* _Dataset entries_
= Beginning of Section =
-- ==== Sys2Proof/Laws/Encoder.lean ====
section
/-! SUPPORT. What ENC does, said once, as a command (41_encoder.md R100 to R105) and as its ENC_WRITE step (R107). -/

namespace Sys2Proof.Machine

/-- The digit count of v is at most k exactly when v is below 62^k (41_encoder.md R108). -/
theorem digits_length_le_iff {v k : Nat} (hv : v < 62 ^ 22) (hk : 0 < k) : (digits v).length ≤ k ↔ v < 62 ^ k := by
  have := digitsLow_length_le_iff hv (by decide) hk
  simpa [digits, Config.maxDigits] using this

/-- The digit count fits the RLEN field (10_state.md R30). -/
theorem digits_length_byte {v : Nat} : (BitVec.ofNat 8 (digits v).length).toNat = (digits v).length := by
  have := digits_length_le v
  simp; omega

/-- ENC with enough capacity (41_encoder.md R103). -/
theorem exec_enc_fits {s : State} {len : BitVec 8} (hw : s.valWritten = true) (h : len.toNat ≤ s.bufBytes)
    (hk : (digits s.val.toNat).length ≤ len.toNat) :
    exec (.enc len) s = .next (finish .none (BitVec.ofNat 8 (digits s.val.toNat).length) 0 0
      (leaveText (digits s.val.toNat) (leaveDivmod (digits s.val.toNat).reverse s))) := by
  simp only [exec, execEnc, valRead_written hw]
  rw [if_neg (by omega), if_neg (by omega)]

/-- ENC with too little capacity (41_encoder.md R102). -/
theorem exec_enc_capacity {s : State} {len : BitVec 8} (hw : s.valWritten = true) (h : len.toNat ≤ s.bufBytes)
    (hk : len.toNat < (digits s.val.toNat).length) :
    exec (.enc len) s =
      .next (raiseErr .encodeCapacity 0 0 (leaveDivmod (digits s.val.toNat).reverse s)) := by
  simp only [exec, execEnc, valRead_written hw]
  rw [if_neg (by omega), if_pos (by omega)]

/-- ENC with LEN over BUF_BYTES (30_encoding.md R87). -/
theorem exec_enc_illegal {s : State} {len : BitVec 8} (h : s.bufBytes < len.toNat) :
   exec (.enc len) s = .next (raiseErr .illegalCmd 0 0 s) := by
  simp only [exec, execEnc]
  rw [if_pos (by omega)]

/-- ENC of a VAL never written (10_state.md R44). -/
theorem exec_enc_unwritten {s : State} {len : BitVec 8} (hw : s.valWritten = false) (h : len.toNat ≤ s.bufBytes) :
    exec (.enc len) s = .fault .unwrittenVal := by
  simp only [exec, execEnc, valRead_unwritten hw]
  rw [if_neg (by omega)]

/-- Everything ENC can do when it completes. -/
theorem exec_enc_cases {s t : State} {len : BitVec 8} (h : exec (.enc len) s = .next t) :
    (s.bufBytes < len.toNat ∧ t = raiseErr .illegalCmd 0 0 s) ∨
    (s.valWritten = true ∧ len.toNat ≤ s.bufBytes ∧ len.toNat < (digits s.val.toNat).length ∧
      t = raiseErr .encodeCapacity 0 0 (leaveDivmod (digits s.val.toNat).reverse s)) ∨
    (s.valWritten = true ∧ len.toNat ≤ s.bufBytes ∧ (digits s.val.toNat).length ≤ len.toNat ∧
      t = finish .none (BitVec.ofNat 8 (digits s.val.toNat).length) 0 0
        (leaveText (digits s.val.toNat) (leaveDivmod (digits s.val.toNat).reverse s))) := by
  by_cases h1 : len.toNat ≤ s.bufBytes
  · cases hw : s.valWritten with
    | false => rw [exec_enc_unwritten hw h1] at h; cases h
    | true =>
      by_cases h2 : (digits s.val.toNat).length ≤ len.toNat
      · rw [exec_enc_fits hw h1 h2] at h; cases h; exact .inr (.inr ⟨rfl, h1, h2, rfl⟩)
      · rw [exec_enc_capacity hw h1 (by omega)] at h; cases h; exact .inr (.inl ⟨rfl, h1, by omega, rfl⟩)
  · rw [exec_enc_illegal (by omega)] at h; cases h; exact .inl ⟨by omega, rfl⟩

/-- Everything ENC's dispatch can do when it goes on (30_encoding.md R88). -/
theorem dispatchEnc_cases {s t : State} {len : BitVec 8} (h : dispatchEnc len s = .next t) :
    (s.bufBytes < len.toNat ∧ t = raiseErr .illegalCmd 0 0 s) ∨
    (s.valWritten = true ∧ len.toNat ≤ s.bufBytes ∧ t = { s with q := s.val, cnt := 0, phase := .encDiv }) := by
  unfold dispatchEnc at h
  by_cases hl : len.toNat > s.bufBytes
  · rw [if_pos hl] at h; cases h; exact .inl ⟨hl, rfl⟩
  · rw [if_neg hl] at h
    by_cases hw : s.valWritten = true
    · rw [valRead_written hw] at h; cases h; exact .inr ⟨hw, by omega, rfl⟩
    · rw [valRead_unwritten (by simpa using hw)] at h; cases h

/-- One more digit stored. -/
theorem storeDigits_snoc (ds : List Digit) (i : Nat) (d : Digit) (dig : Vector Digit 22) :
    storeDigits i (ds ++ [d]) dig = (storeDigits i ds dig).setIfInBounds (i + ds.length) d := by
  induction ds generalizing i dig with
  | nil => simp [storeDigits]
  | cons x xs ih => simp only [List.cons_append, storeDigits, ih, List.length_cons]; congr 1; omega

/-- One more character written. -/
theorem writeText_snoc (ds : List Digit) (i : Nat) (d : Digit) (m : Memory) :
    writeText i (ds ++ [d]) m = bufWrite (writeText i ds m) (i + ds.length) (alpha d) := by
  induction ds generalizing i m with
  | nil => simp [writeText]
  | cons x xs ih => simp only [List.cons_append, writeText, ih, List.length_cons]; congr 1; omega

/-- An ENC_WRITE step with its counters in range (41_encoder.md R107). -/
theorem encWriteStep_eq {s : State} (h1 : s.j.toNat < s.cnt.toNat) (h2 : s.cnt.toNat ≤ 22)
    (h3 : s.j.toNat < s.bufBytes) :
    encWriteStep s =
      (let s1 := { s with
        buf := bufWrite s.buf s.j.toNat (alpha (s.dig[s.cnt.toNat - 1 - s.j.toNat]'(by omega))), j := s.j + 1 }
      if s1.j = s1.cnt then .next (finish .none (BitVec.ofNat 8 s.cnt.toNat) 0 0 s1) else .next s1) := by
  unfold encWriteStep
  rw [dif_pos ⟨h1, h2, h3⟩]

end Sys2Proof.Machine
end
= End of Section =
= Beginning of Section =
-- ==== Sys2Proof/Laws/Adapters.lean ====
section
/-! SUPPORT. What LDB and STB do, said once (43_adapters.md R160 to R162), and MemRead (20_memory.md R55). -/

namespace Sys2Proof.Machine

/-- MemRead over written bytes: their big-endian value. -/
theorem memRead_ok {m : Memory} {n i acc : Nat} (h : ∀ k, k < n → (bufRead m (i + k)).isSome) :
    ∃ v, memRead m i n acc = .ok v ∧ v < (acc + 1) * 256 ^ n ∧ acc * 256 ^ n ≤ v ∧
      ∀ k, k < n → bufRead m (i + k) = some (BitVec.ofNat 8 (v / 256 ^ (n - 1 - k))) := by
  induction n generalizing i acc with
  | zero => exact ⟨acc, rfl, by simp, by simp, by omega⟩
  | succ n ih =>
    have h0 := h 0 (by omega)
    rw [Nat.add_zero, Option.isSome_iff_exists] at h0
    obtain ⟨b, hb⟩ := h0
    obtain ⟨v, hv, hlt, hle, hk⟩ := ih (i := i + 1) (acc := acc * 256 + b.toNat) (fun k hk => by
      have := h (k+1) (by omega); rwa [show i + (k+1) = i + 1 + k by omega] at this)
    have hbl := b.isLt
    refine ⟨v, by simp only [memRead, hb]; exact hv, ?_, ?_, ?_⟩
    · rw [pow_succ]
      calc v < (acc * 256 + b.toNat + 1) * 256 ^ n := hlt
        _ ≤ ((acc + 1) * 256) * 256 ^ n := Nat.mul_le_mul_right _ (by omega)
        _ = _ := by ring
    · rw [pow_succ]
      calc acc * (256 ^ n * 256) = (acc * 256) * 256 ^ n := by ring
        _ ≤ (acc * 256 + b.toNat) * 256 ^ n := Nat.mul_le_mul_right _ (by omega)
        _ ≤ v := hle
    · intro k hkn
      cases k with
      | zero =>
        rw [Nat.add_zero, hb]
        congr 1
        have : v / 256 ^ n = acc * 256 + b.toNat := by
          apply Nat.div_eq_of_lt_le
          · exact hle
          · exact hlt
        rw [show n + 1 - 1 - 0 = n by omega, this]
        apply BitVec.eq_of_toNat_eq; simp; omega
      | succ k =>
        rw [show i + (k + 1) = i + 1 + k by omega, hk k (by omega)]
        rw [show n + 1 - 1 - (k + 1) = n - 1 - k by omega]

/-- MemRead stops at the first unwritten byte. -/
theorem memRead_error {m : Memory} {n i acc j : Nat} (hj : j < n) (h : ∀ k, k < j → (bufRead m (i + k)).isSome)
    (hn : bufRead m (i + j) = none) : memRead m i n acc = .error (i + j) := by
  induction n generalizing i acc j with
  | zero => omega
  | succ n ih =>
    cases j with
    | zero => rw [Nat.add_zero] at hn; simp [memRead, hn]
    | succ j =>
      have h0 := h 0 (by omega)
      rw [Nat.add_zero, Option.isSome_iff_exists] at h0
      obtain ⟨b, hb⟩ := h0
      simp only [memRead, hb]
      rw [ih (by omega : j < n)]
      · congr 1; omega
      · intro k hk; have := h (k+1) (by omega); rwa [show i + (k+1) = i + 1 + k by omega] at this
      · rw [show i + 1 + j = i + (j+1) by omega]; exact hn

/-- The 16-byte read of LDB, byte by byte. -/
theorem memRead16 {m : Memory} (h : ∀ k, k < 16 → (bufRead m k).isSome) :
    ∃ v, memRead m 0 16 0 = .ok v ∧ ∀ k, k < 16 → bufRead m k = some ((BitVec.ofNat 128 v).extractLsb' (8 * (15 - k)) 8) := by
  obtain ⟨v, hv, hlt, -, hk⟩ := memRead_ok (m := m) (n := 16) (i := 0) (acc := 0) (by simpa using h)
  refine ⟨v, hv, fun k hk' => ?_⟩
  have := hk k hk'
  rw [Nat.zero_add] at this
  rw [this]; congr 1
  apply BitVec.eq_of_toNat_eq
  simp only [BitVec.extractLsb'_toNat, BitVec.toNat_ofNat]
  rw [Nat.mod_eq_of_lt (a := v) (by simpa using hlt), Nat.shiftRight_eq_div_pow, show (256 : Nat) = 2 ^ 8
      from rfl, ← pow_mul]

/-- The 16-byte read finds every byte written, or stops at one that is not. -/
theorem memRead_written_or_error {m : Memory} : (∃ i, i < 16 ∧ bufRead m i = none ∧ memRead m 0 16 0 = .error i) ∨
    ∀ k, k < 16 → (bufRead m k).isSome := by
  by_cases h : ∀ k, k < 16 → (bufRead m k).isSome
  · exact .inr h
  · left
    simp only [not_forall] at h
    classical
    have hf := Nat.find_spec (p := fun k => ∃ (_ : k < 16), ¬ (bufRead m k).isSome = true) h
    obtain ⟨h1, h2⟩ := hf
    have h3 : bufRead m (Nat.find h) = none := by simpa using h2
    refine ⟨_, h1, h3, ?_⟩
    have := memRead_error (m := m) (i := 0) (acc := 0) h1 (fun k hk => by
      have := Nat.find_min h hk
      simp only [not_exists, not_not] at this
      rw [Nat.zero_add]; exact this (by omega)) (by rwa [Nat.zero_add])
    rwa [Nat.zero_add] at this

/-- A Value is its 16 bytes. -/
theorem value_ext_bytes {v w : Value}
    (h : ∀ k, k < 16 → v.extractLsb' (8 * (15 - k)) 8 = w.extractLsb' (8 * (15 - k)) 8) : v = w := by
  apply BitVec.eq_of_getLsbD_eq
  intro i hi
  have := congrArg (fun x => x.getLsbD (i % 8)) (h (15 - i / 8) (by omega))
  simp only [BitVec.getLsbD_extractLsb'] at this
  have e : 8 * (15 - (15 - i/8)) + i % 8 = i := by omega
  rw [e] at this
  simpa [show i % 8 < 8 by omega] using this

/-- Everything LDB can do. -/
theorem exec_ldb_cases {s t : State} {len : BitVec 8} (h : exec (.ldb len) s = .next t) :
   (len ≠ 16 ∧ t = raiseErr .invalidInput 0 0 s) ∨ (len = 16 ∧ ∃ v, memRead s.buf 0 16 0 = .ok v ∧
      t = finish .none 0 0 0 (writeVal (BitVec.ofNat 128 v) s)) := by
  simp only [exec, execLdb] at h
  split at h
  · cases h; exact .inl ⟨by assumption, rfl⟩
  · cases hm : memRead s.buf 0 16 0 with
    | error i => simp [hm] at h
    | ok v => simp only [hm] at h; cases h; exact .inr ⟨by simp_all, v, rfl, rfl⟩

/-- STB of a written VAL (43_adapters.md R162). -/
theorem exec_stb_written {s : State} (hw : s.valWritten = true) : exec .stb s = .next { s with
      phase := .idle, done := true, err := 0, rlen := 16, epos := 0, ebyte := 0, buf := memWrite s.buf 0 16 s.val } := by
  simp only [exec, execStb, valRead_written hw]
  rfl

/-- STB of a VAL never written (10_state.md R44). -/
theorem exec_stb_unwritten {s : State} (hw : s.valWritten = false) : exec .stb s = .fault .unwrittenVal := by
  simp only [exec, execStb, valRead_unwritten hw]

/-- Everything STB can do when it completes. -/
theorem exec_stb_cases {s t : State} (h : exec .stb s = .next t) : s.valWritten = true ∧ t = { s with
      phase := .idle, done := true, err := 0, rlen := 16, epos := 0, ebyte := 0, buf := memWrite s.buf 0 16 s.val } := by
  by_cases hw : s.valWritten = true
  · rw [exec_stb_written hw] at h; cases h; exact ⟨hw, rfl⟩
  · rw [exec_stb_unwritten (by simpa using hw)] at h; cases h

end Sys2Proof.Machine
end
= End of Section =
* _PROBLEM DETAILS_
Search the data above for the string "Laws" and report each line that holds it.

* _EXPECTED ANSWER_
-- ==== Sys2Proof/Laws/Encoder.lean ====
-- ==== Sys2Proof/Laws/Adapters.lean ====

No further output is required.